The way I look at it, soft plastics are the notes with which you make the music. With a premium on generous speed and snap, rip the jig from 9 o’clock to 11 o’clock and let it fall on a tight line. When it hits bottom, repeat. You’ll either feel the walleye tweak the jig on the drop or set the hook on the upstroke. Curiously, if you watch the jig in shallow water, you’ll see it zig one way when you rip it and zag the other way the next time, a bit like a Zara Spook.

Even with bait, a piece of soft plastic on a jig is a valuable asset. Jig virtuoso and PWT pro Daryl Christensen seldom fishes a jig and bait without an inch of scented plastic (such as a Mann’s Walleye Worm) on the hook shank to soften the feel. The same goes for PWT pro Eric Naig, Cylinder, Iowa, who adds a touch of Power Bait. “I don’t think there’s necessarily a trail of scent that a fish follows like a bird dog,” Naig says. “But when they put it in their mouths, I’m convinced they’re going to hang onto it longer.”

Crinkle In A Crawler

If a jig with plastic is one thing, a spinner with an ersatz crawler is another.
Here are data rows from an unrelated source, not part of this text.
/-- The words of an instruction (30_encoding.md R72, R94). -/
def encode : Instr → List Byte
  | .smswRm16 p rm => encodeLegacy none p [0x0F, 0x01] (encodeRM 4 rm)
  | .smswR32M16 p rm => encodeLegacy none p [0x0F, 0x01] (encodeRM 4 rm)
  | .smswR64M16 p rm => encodeLegacy none p [0x0F, 0x01] (encodeRM 4 rm)
  | .sqrtpd p reg rm => encodeLegacy none p [0x0F, 0x51] (encodeRM reg rm)
  | .vsqrtpdXmm v reg rm => encodeVex v 1 ++ (0x51 :: encodeRM reg rm)
  | .vsqrtpdYmm v reg rm => encodeVex v 1 ++ (0x51 :: encodeRM reg rm)
  | .sqrtps p reg rm => encodeLegacy none p [0x0F, 0x51] (encodeRM reg rm)
  | .vsqrtpsXmm v reg rm => encodeVex v 0 ++ (0x51 :: encodeRM reg rm)
  | .vsqrtpsYmm v reg rm => encodeVex v 0 ++ (0x51 :: encodeRM reg rm)
  | .sqrtsd p reg rm => encodeLegacy (some .repne) p [0x0F, 0x51] (encodeRM reg rm)
  | .vsqrtsd v reg rm => encodeVex v 3 ++ (0x51 :: encodeRM reg rm)
  | .sqrtss p reg rm => encodeLegacy (some .rep) p [0x0F, 0x51] (encodeRM reg rm)
  | .vsqrtss v reg rm => encodeVex v 2 ++ (0x51 :: encodeRM reg rm)
  | .stc p => encodeLegacy none p [0xF9] []
  | .std p => encodeLegacy none p [0xFD] []
  | .sti p => encodeLegacy none p [0xFB] []
  | .stmxcsr p m => encodeLegacy none p [0x0F, 0xAE] (encodeRM 3 (.mem m))
  | .vstmxcsr v m => encodeVex v 0 ++ (0xAE :: encodeRM 3 (.mem m))
  | .stosM8 p => encodeLegacy none p [0xAA] []
  | .stosM16 p => encodeLegacy none p [0xAB] []
  | .stosM32 p => encodeLegacy none p [0xAB] []
  | .stosM64 p => encodeLegacy none p [0xAB] []
  | .stosb p => encodeLegacy none p [0xAA] []
  | .stosw p => encodeLegacy none p [0xAB] []
  | .stosd p => encodeLegacy none p [0xAB] []
  | .stosq p => encodeLegacy none p [0xAB] []
  | .str p rm => encodeLegacy none p [0x0F, 0x00] (encodeRM 1 rm)

/-- `ilen`: the number of bytes of the instruction, prefixes included (30_encoding.md R72). -/
def instrLen (i : Instr) : Nat := (encode i).length

/-- The constructor the decoder answers with for the same bytes: the no-operand mnemonics of STOS are another name of
the explicit forms (30_encoding.md R107, 44_stos.md R170). -/
def Instr.canonical : Instr → Instr
  | .stosb p => .stosM8 p
  | .stosw p => .stosM16 p
  | .stosd p => .stosM32 p
  | .stosq p => .stosM64 p
  | i => i

/-! ## The table's words -/

/-- The longest instruction the processor takes (30_encoding.md R72). -/
def maxInstrLen : Nat := 15

/-- The bytes of a table word in stream order, zeros above its `nbits` bits (30_encoding.md R94). -/
def tableBytes (nbits w : Nat) : List Byte :=
  (List.range maxInstrLen).map fun k => BitVec.ofNat 8 ((w % 2 ^ nbits) / 2 ^ (8 * k))

/-- What the decoder is in after reset: real-address mode, 16-bit defaults (10_state.md R43, 30_encoding.md R88). -/
def CodeCtx.atReset : CodeCtx := ⟨false, false⟩

/-- The instruction the decoder reads from a table word, in the mode the machine is in after reset. A row whose
mandatory prefix, REX or VEX prefix the table gives no bits for cannot be read from its word (log 25). -/
def decodeTableWord (nbits w : Nat) : Option Instr :=
  match decode CodeCtx.atReset (tableBytes nbits w) with
  | .ok i _ => some i
  | _ => none

end Sys2Proof
end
What a rod tip does to a jig is altogether different from the motion imparted by a planer board or bottom bouncer.

“I still think there’s work to be done on a trollable crawler,” Kavajecz says. “The biggest problem with plastics on spinners right now is that they’re essentially straight baits, or they spin one way and twist up the spinners.”

A step in the right direction–with increased scent and softness as well as biodegradability–debuts this month from Berkley. The new Gulp! line of soft baits, comprised of nine shapes designed mostly for bass, includes a 6-inch crawler that’s both flexible and durable. And, in response to the banning of soft plastics in parts of Europe and Japan, Gulp! will biodegrade in water in about a year through bacterial attack. But they won’t melt away in their packaging or on a hook.

To give a plastic crawler increased action when trolled behind a blade in open water, Kavajecz suggests giving the worm a little wrinkle on a large single hook. Instead of threading the worm on perfectly straight, give it a little bend where the hook exits the plastic. With twin-hooked harnesses for boards or bouncers, Kavajecz hooks the plastic crawler barely through the tip of the nose and then brings the second hook farther down than its natural entry point. Doing so gives the worm a slight bend that makes the tail flap one way and then the other without overdoing it with undue spinning motion.

In essence, odoriferous plastics are further enhanced by what is done with them or to them. So when you ring the dinner bell, don’t just play the notes. Think motion and action. Make music. Pavlov’s walleyes will eat it up.